One thousand thirteen of 2509 (40%) of adults and 360 of 849 (42%) of children discharged participated in both the 6- and 12-month follow-ups. PCC prevalence was 50% (95% CI 47–53) in adults and 20% (95% CI 16–24) in children at 6 months, with decline to 34% (95% CI 31–37) and 11% (95% CI 8–14), respectively, at 12 months. In adults, female sex was associated with PCC at 6- and 12-month follow-up (OR 2.04, 95% CI 1.57 to 2.65) and (OR 2.04, 1.54 to 2.69), respectively. Pre-existing hypertension (OR 1.42, 1.04 to 1.94) was associated with post-COVID-19 condition at 12 months. In children, neurological comorbidities were associated with PCC both at 6 months (OR 4.38, 1.36 to 15.67) and 12 months (OR 8.96, 2.55 to 34.82) while allergic respiratory diseases were associated at 12 months (OR 2.66, 1.04 to 6.47).

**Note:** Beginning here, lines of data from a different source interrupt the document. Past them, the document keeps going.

/-- A command to the management plane runs one effect there. -/
theorem exec_management (c : Instr) (hc : planeOf c = .management) :
    ∃ f : State → State, ∀ x : State, exec c x = runMgmt f x :=
  match c with
  | .dictWrite _ _ _ _ _ _ => ⟨_, fun x => exec_dictWrite _ _ _ _ _ _ x⟩
  | .mctpMessage _ => ⟨_, fun x => exec_mctpMessage _ x⟩
  | .mctpAssemblyTimeout => ⟨_, fun x => exec_mctpAssemblyTimeout x⟩
  | .setEndpointId _ => ⟨_, fun x => exec_setEndpointId _ x⟩
  | .getEndpointId => ⟨_, fun x => exec_getEndpointId x⟩
  | .getMctpVersionSupport => ⟨_, fun x => exec_getMctpVersionSupport x⟩
  | .getMessageTypeSupport => ⟨_, fun x => exec_getMessageTypeSupport x⟩
  | .getVendorDefinedMessageSupport => ⟨_, fun x => exec_getVendorDefinedMessageSupport x⟩
  | .entdaa _ => ⟨_, fun x => exec_entdaa _ x⟩
  | .setdasa _ _ => ⟨_, fun x => exec_setdasa _ _ x⟩
  | .rstdaa => ⟨_, fun x => exec_rstdaa x⟩
  | .getpid => ⟨_, fun x => exec_getpid x⟩
  | .getbcr => ⟨_, fun x => exec_getbcr x⟩
  | .getdcr => ⟨_, fun x => exec_getdcr x⟩
  | .getstatus => ⟨_, fun x => exec_getstatus x⟩
  | .getmwl => ⟨_, fun x => exec_getmwl x⟩
  | .getmrl => ⟨_, fun x => exec_getmrl x⟩
  | .setmwl _ => ⟨_, fun x => exec_setmwl _ x⟩
  | .setmrl _ => ⟨_, fun x => exec_setmrl _ x⟩
  | .enec _ => ⟨_, fun x => exec_enec _ x⟩
  | .disec _ => ⟨_, fun x => exec_disec _ x⟩
  | .i3cPrivateRead => ⟨_, fun x => exec_i3cPrivateRead x⟩
  | .windowGo => ⟨_, fun x => exec_windowGo x⟩
  | .dictRequestComplete => ⟨_, fun x => exec_dictRequestComplete x⟩
  | .unitStop _ => ⟨_, fun x => (exec_unitStop _ x).trans (congrFun (runWrite_eq ..) x)⟩
  | .unitStart _ => ⟨_, fun x => (exec_unitStart _ x).trans (congrFun (runWrite_eq ..) x)⟩
  | .unitStopEffect _ => nomatch hc
  | .tickBoundary => ⟨_, fun x => exec_tickBoundary x⟩
  | .tickInEdge _ => ⟨_, fun x => exec_tickInEdge _ x⟩
  | .tickInHoldover => ⟨_, fun x => exec_tickInHoldover x⟩
  | .tickMark _ _ => nomatch hc
  | .tickMarksMissing => ⟨_, fun x => exec_tickMarksMissing x⟩
  | .deadlineExpiry => nomatch hc
  | .delayedReleaseExpiry => nomatch hc
  | .imageLoad => ⟨_, fun x => (exec_imageLoad x).trans (congrFun (runWrite_eq ..) x)⟩
  | .imageUnload => ⟨_, fun x => (exec_imageUnload x).trans (congrFun (runWrite_eq ..) x)⟩
  | .imageLoadComplete => nomatch hc
  | .step _ _ => nomatch hc
  | .jobOpen _ _ => nomatch hc
  | .jobClose _ _ => nomatch hc
  | .jobCloseEffect _ => nomatch hc
  | .join _ _ => nomatch hc
  | .leave _ _ => nomatch hc
  | .doorbellDataWord _ _ => nomatch hc
  | .windowReserve => nomatch hc
  | .templateInstantiate _ => nomatch hc
  | .tokenMatch _ => nomatch hc
  | .holdLift _ => nomatch hc
  | .nullTaskResolve _ => nomatch hc
  | .taskSkip _ => nomatch hc
  | .dispatch _ => nomatch hc
  | .tokenForm => nomatch hc
  | .completionRecord _ _ => nomatch hc
  | .writeFenceClear _ => nomatch hc
  | .yieldRecord _ _ => nomatch hc
  | .yieldBoundExpiry _ => nomatch hc
  | .enginePortRestore _ => ⟨_, fun x => (exec_enginePortRestore _ x).trans (congrFun (runWrite_eq ..) x)⟩
  | .enginePortConfigWrite _ _ => ⟨_, fun x => (exec_enginePortConfigWrite _ _ x).trans (congrFun (runWrite_eq ..) x)⟩
  | .epReadyRise _ => nomatch hc
  | .epReadyFall _ => nomatch hc
  | .readApertureRead _ => nomatch hc
  | .apertureBind _ _ _ => ⟨_, fun x => (exec_apertureBind _ _ _ x).trans (congrFun (runWrite_eq ..) x)⟩
  | .queueEnable _ => ⟨_, fun x => (exec_queueEnable _ x).trans (congrFun (runWrite_eq ..) x)⟩
  | .queueDisable _ => ⟨_, fun x => (exec_queueDisable _ x).trans (congrFun (runWrite_eq ..) x)⟩
  | .queueFlush _ => ⟨_, fun x => (exec_queueFlush _ x).trans (congrFun (runWrite_eq ..) x)⟩
  | .queueFlushEffect _ => nomatch hc
  | .queueConfigWrite _ _ => ⟨_, fun x => (exec_queueConfigWrite _ _ x).trans (congrFun (runWrite_eq ..) x)⟩
  | .qEnqueue _ => nomatch hc
  | .qDequeue _ => nomatch hc
  | .queueProducerResume _ => nomatch hc
  | .resultRelease _ => nomatch hc
  | .signal _ _ => nomatch hc
  | .arrive _ _ => nomatch hc
  | .heldSignalApply => nomatch hc
  | .signalOpen _ => ⟨_, fun x => (exec_signalOpen _ x).trans (congrFun (runWrite_eq ..) x)⟩
  | .signalClose => ⟨_, fun x => (exec_signalClose x).trans (congrFun (runWrite_eq ..) x)⟩
  | .sigWait _ => nomatch hc
  | .barrierArrive _ => nomatch hc
  | .sigPost _ => nomatch hc
  | .waitResolve _ => nomatch hc
  | .preemptRequest _ => nomatch hc
  | .spillEnd _ => nomatch hc
  | .restoreIssue _ => nomatch hc
  | .switchIncomingIssue _ => nomatch hc
  | .dmaCopy _ => nomatch hc
  | .dmaFill _ => nomatch hc
  | .tableOpen => ⟨_, fun x => (exec_tableOpen x).trans (congrFun (runWrite_eq ..) x)⟩
  | .tableClose => ⟨_, fun x => (exec_tableClose x).trans (congrFun (runWrite_eq ..) x)⟩
  | .embGather _ => nomatch hc
  | .embPool _ => nomatch hc
  | .embScore _ => nomatch hc
  | .exchangePoint => nomatch hc
  | .poolReq _ _ _ => nomatch hc
  | .scoreReq _ _ _ => nomatch hc
  | .poolReply _ _ _ => nomatch hc
  | .scoreReply _ _ _ => nomatch hc
  | .remoteTimeout _ => nomatch hc
  | .embUpdate _ => nomatch hc
  | .updatePublish _ => nomatch hc
  | .foldStart _ => nomatch hc
  | .foldCopyComplete _ => nomatch hc
  | .migrationCopyComplete _ _ => nomatch hc
  | .hotRowDemotion _ => nomatch hc
  | .replica _ _ _ => nomatch hc
  | .lease _ _ => nomatch hc
  | .drop _ _ => nomatch hc
  | .voxporSwap _ => ⟨_, fun x => (exec_voxporSwap _ x).trans (congrFun (runWrite_eq ..) x)⟩
  | .voxporScanComplete _ => nomatch hc
  | .tableDigestScanComplete _ => nomatch hc
  | .expSelect _ => nomatch hc
  | .expSend _ => nomatch hc
  | .exchangeOpen _ => nomatch hc
  | .expReturn _ => nomatch hc
  | .expRecv _ => nomatch hc
  | .expCollect _ => nomatch hc
  | .sendCount _ _ _ => nomatch hc
  | .sendRow _ _ _ => nomatch hc
  | .returnCount _ _ _ => nomatch hc
  | .returnRow _ _ _ => nomatch hc
  | .exchangeTimeout _ => nomatch hc
  | .engineReadRequest _ _ _ _ => nomatch hc
  | .engineWriteBeat _ _ => nomatch hc
  | .hostDmaRead _ _ _ => nomatch hc
  | .hostDmaWrite _ _ _ _ => nomatch hc
  | .controlRequest _ _ _ _ => ⟨_, fun x => exec_controlRequest _ _ _ _ x⟩
  | .memReadResponse _ _ _ _ => nomatch hc
  | .memWriteResponse _ _ => nomatch hc
  | .repairResponse _ _ => nomatch hc
  | .memTimeout _ _ => nomatch hc
  | .reconstructTimeout _ => nomatch hc
  | .portOfflineRise _ => nomatch hc
  | .portOfflineGrant _ => nomatch hc
  | .drainComplete _ => nomatch hc
  | .portOfflineFall _ _ => nomatch hc
  | .offlineRetrain _ => ⟨_, fun x => (exec_offlineRetrain _ x).trans (congrFun (runWrite_eq ..) x)⟩
  | .offlineReplace _ => ⟨_, fun x => (exec_offlineReplace _ x).trans (congrFun (runWrite_eq ..) x)⟩
  | .restore _ _ => ⟨_, fun x => exec_restore _ _ x⟩
  | .rebuildChunkComplete _ => nomatch hc
  | .pageRestoreComplete _ _ => nomatch hc
  | .scrubRow _ _ => nomatch hc
  | .memWipeChunk _ _ => nomatch hc
  | .laneSignalLoss _ _ => nomatch hc
  | .laneChangeSwitch _ => nomatch hc
  | .controlFlit _ _ => nomatch hc
  | .dataFlit _ _ _ => nomatch hc
  | .flitTransmit _ => nomatch hc
  | .controlFlitPeriod _ => nomatch hc
  | .linkReplayTimeout _ _ => nomatch hc
  | .linkDeadTimeout _ => nomatch hc
  | .trainingLock _ => nomatch hc
  | .trainingTimeout _ => nomatch hc
  | .identityBlock _ _ _ => nomatch hc
  | .downRetrain _ => nomatch hc
  | .refusedRetry _ => nomatch hc
  | .linkEnableWrite _ => ⟨_, fun x => (exec_linkEnableWrite _ x).trans (congrFun (runWrite_eq ..) x)⟩
  | .write _ _ _ => nomatch hc
  | .queue _ _ _ => nomatch hc
  | .start _ _ => nomatch hc
  | .startBarrierGo _ => ⟨_, fun x => (exec_startBarrierGo _ x).trans (congrFun (runWrite_eq ..) x)⟩
  | .startTimeElapsed => ⟨_, fun x => exec_startTimeElapsed x⟩
  | .solderArm _ => ⟨_, fun x => (exec_solderArm _ x).trans (congrFun (runWrite_eq ..) x)⟩
  | .rngProbeIn _ => ⟨_, fun x => (exec_rngProbeIn _ x).trans (congrFun (runWrite_eq ..) x)⟩
  | .digest _ => nomatch hc
  | .replayControlWrite _ => ⟨_, fun x => (exec_replayControlWrite _ x).trans (congrFun (runWrite_eq ..) x)⟩
  | .logConsumedWrite _ => ⟨_, fun x => (exec_logConsumedWrite _ x).trans (congrFun (runWrite_eq ..) x)⟩
  | .taskWatchdogExpiry _ => nomatch hc
  | .dataTaskWatchdogExpiry _ => nomatch hc
  | .dataUnitStall _ => nomatch hc
  | .dispatchStall _ => nomatch hc
  | .noEngine _ => nomatch hc
  | .mcWatchdogExpiry => ⟨_, fun x => exec_mcWatchdogExpiry x⟩
  | .mcRestartComplete => ⟨_, fun x => exec_mcRestartComplete x⟩
  | .mcHeartbeat _ => ⟨_, fun x => (exec_mcHeartbeat _ x).trans (congrFun (runWrite_eq ..) x)⟩
  | .resetRequestL0 _ => ⟨_, fun x => (exec_resetRequestL0 _ x).trans (congrFun (runWrite_eq ..) x)⟩
  | .resetRequestL1 _ => ⟨_, fun x => (exec_resetRequestL1 _ x).trans (congrFun (runWrite_eq ..) x)⟩
  | .resetRequestL2 _ => ⟨_, fun x => (exec_resetRequestL2 _ x).trans (congrFun (runWrite_eq ..) x)⟩
  | .resetRequestL3 => ⟨_, fun x => (exec_resetRequestL3 x).trans (congrFun (runWrite_eq ..) x)⟩
  | .resetRequestL4 => ⟨_, fun x => (exec_resetRequestL4 x).trans (congrFun (runWrite_eq ..) x)⟩
  | .resetRequestL5 => ⟨_, fun x => (exec_resetRequestL5 x).trans (congrFun (runWrite_eq ..) x)⟩
  | .l0DrainEnd _ => nomatch hc
  | .cleanupWalksComplete _ => nomatch hc
  | .cleanupOverrun _ => nomatch hc
  | .engineResetTimeout _ => nomatch hc
  | .levelTimeout => nomatch hc
  | .resetLevelComplete => nomatch hc
  | .nightRelease => ⟨_, fun x => (exec_nightRelease x).trans (congrFun (runWrite_eq ..) x)⟩
  | .dumpRequest => ⟨_, fun x => (exec_dumpRequest x).trans (congrFun (runWrite_eq ..) x)⟩
  | .dumpComplete _ => ⟨_, fun x => exec_dumpComplete _ x⟩
  | .dumpAck => ⟨_, fun x => (exec_dumpAck x).trans (congrFun (runWrite_eq ..) x)⟩
  | .memZeroFill _ => ⟨_, fun x => (exec_memZeroFill _ x).trans (congrFun (runWrite_eq ..) x)⟩
  | .memZeroFillComplete => nomatch hc
  | .sramBankRotation _ _ => nomatch hc
  | .sramUncorrectable _ => ⟨_, fun x => exec_sramUncorrectable _ x⟩
  | .resetNAssert => nomatch hc
  | .resetNRelease => nomatch hc
  | .corePwrGoodFall => nomatch hc
  | .corePwrGoodRise => nomatch hc
  | .startGo => ⟨_, fun x => (exec_startGo x).trans (congrFun (runWrite_eq ..) x)⟩
  | .morningBegin => nomatch hc
  | .noonLimit => nomatch hc
  | .thermalSample _ => ⟨_, fun x => exec_thermalSample _ x⟩
  | .throttleStep _ => ⟨_, fun x => exec_throttleStep _ x⟩
  | .clockRange _ _ => ⟨_, fun x => exec_clockRange _ _ x⟩
  | .voltageRange _ _ => ⟨_, fun x => exec_voltageRange _ _ x⟩
  | .powerRequestP0 => ⟨_, fun x => (exec_powerRequestP0 x).trans (congrFun (runWrite_eq ..) x)⟩
  | .powerRequestP1 => ⟨_, fun x => (exec_powerRequestP1 x).trans (congrFun (runWrite_eq ..) x)⟩
  | .powerRequestP2 => ⟨_, fun x => (exec_powerRequestP2 x).trans (congrFun (runWrite_eq ..) x)⟩
  | .powerRequestP3 => ⟨_, fun x => (exec_powerRequestP3 x).trans (congrFun (runWrite_eq ..) x)⟩
  | .powerDrainComplete => nomatch hc
  | .p2DrainTimeout => nomatch hc
  | .selfRefreshAck _ _ => nomatch hc
  | .sramBist _ => ⟨_, fun x => (exec_sramBist _ x).trans (congrFun (runWrite_eq ..) x)⟩
  | .laneCal _ => ⟨_, fun x => (exec_laneCal _ x).trans (congrFun (runWrite_eq ..) x)⟩
  | .memRetrain _ => ⟨_, fun x => (exec_memRetrain _ x).trans (congrFun (runWrite_eq ..) x)⟩
  | .memMarch _ _ => ⟨_, fun x => (exec_memMarch _ _ x).trans (congrFun (runWrite_eq ..) x)⟩
  | .linkLoopback _ _ => ⟨_, fun x => (exec_linkLoopback _ _ x).trans (congrFun (runWrite_eq ..) x)⟩
  | .logicBist _ _ => ⟨_, fun x => (exec_logicBist _ _ x).trans (congrFun (runWrite_eq ..) x)⟩
  | .selftestComplete _ => nomatch hc
  | .debugLevelWrite _ => ⟨_, fun x => (exec_debugLevelWrite _ x).trans (congrFun (runWrite_eq ..) x)⟩
  | .authChallenge => ⟨_, fun x => exec_authChallenge x⟩
  | .grantObserve _ _ => ⟨_, fun x => (exec_grantObserve _ _ x).trans (congrFun (runGrant_eq ..) x)⟩
  | .grantOpen _ _ => ⟨_, fun x => (exec_grantOpen _ _ x).trans (congrFun (runGrant_eq ..) x)⟩
  | .grantSolder _ _ _ => ⟨_, fun x => (exec_grantSolder _ _ _ x).trans (congrFun (runGrant_eq ..) x)⟩
  | .grantDeploy _ _ => ⟨_, fun x => (exec_grantDeploy _ _ x).trans (congrFun (runGrant_eq ..) x)⟩
  | .grantReturn _ _ => ⟨_, fun x => (exec_grantReturn _ _ x).trans (congrFun (runGrant_eq ..) x)⟩
  | .lifecycleProvision _ => ⟨_, fun x => (exec_lifecycleProvision _ x).trans (congrFun (runWrite_eq ..) x)⟩
  | .fwLoadData _ => ⟨_, fun x => exec_fwLoadData _ x⟩
  | .fwLoadGo => ⟨_, fun x => (exec_fwLoadGo x).trans (congrFun (runWrite_eq ..) x)⟩
  | .fwVerifyComplete => ⟨_, fun x => exec_fwVerifyComplete x⟩
  | .debugMemRead => ⟨_, fun x => exec_debugMemRead x⟩
  | .debugMemWrite _ => ⟨_, fun x => (exec_debugMemWrite _ x).trans (congrFun (runWrite_eq ..) x)⟩
  | .counterClear _ => ⟨_, fun x => (exec_counterClear _ x).trans (congrFun (runWrite_eq ..) x)⟩
  | .counterSumForward _ _ => ⟨_, fun x => exec_counterSumForward _ _ x⟩
  | .alarmAck _ => ⟨_, fun x => (exec_alarmAck _ x).trans (congrFun (runWrite_eq ..) x)⟩
  | .alarmMaskWrite _ => ⟨_, fun x => (exec_alarmMaskWrite _ x).trans (congrFun (runWrite_eq ..) x)⟩
  | .memTrainingComplete _ => nomatch hc
  | .laneChangeAckTimeout _ => nomatch hc
  | .epResetRelease _ => nomatch hc
  | .tickOutPulseEnd => ⟨_, fun x => exec_tickOutPulseEnd x⟩
  | .clockLowerSettle => nomatch hc
  | .selftestDrainTimeout => nomatch hc
  | .authNonceExpiry => ⟨_, fun x => exec_authNonceExpiry x⟩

Although prevalence of PCC declined one year after discharge, one in three adults and one in ten children experienced ongoing sequelae. In adults, females and persons with pre-existing hypertension, and in children, persons with neurological comorbidities or allergic respiratory diseases are at higher risk of PCC.
Although most people fully recover from acute infection with severe acute respiratory syndrome coronavirus 2 (SARS CoV-2) and coronavirus disease 2019 (COVID-19) disease, some experience ongoing sequelae . This wide range of symptoms occurring in the weeks to months after SARS-CoV-2 infection has been referred to as either long COVID, post-COVID-19 condition, or post-acute sequelae of SARS-CoV-2 infection (PASC), amongst other names . High profile editorials [3, 4] drew attention to an increasing number of people experiencing these ongoing sequelae and called for comprehensive research, including risk factors and clinical features.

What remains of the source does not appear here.